__WHAT YOU NEED TO DO__:
Copy each line below without leaving any out.

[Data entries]
+===+
-- ==== Sys2Proof/Machine/Tab.lean ====
section
/-! DEFINITION. Tables: sorted association lists from numbers to entries, without default entries, so that equal
tables are equal data. -/

namespace Sys2Proof.Machine

/-- The entry of `k`, or `d` when the table lists none. -/
def Tab.getD {α : Type} (d : α) : Tab α → Nat → α
  | [], _ => d
  | (j, a) :: t, k => if j = k then a else Tab.getD d t k

/-- Remove the entry of `k`. -/
def Tab.del {α : Type} (k : Nat) : Tab α → Tab α
  | [] => []
  | (j, a) :: t => if j = k then Tab.del k t else (j, a) :: Tab.del k t

/-- Insert or replace the entry of `k`, keeping the order. -/
def Tab.ins {α : Type} (k : Nat) (v : α) : Tab α → Tab α
  | [] => [(k, v)]
  | (j, a) :: t =>
    if j = k then (k, v) :: t else if k < j then (k, v) :: (j, a) :: t else (j, a) :: Tab.ins k v t

/-- Set the entry of `k` to `v`; an entry equal to the default `d` is not listed. -/
def Tab.put {α : Type} [DecidableEq α] (d : α) (t : Tab α) (k : Nat) (v : α) : Tab α :=
  if v = d then Tab.del k t else Tab.ins k v t

/-- Change the entry of `k` by `f`. -/
def Tab.upd {α : Type} [DecidableEq α] (d : α) (t : Tab α) (k : Nat) (f : α → α) : Tab α :=
  Tab.put d t k (f (Tab.getD d t k))

/-- Numbers rise strictly from `lo` on, and no entry equals the default. -/
def Tab.okFrom {α : Type} [DecidableEq α] (d : α) : Nat → Tab α → Bool
  | _, [] => true
  | lo, (j, a) :: t => decide (lo ≤ j) && (decide (a ≠ d) && Tab.okFrom d (j + 1) t)

/-- The canonical form of a table. -/
def Tab.wf {α : Type} [DecidableEq α] (d : α) (t : Tab α) : Bool := Tab.okFrom d 0 t

/-- Change every listed entry by `f`, dropping those that become the default. -/
def Tab.mapAll {α : Type} [DecidableEq α] (d : α) (f : Nat → α → α) : Tab α → Tab α
  | [] => []
  | (j, a) :: t => let a' := f j a; if a' = d then Tab.mapAll d f t else (j, a') :: Tab.mapAll d f t

/-- Drop the entries whose number lies in [lo, hi). -/
def Tab.cut {α : Type} (lo hi : Nat) : Tab α → Tab α
  | [] => []
  | (j, a) :: t => if lo ≤ j ∧ j < hi then Tab.cut lo hi t else (j, a) :: Tab.cut lo hi t

end Sys2Proof.Machine
end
+===+
__EXERCISE SOLUTION__:
-- ==== Sys2Proof/Machine/Tab.lean ====
section
/-! DEFINITION. Tables: sorted association lists from numbers to entries, without default entries, so that equal
tables are equal data. -/

namespace Sys2Proof.Machine

/-- The entry of `k`, or `d` when the table lists none. -/
def Tab.getD {α : Type} (d : α) : Tab α → Nat → α
  | [], _ => d
  | (j, a) :: t, k => if j = k then a else Tab.getD d t k

/-- Remove the entry of `k`. -/
def Tab.del {α : Type} (k : Nat) : Tab α → Tab α
  | [] => []
  | (j, a) :: t => if j = k then Tab.del k t else (j, a) :: Tab.del k t

/-- Insert or replace the entry of `k`, keeping the order. -/
def Tab.ins {α : Type} (k : Nat) (v : α) : Tab α → Tab α
  | [] => [(k, v)]
  | (j, a) :: t =>
    if j = k then (k, v) :: t else if k < j then (k, v) :: (j, a) :: t else (j, a) :: Tab.ins k v t

/-- Set the entry of `k` to `v`; an entry equal to the default `d` is not listed. -/
def Tab.put {α : Type} [DecidableEq α] (d : α) (t : Tab α) (k : Nat) (v : α) : Tab α :=
  if v = d then Tab.del k t else Tab.ins k v t

/-- Change the entry of `k` by `f`. -/
def Tab.upd {α : Type} [DecidableEq α] (d : α) (t : Tab α) (k : Nat) (f : α → α) : Tab α :=
  Tab.put d t k (f (Tab.getD d t k))

/-- Numbers rise strictly from `lo` on, and no entry equals the default. -/
def Tab.okFrom {α : Type} [DecidableEq α] (d : α) : Nat → Tab α → Bool
  | _, [] => true
  | lo, (j, a) :: t => decide (lo ≤ j) && (decide (a ≠ d) && Tab.okFrom d (j + 1) t)

/-- The canonical form of a table. -/
def Tab.wf {α : Type} [DecidableEq α] (d : α) (t : Tab α) : Bool := Tab.okFrom d 0 t

/-- Change every listed entry by `f`, dropping those that become the default. -/
def Tab.mapAll {α : Type} [DecidableEq α] (d : α) (f : Nat → α → α) : Tab α → Tab α
  | [] => []
  | (j, a) :: t => let a' := f j a; if a' = d then Tab.mapAll d f t else (j, a') :: Tab.mapAll d f t

/-- Drop the entries whose number lies in [lo, hi). -/
def Tab.cut {α : Type} (lo hi : Nat) : Tab α → Tab α
  | [] => []
  | (j, a) :: t => if lo ≤ j ∧ j < hi then Tab.cut lo hi t else (j, a) :: Tab.cut lo hi t

end Sys2Proof.Machine
end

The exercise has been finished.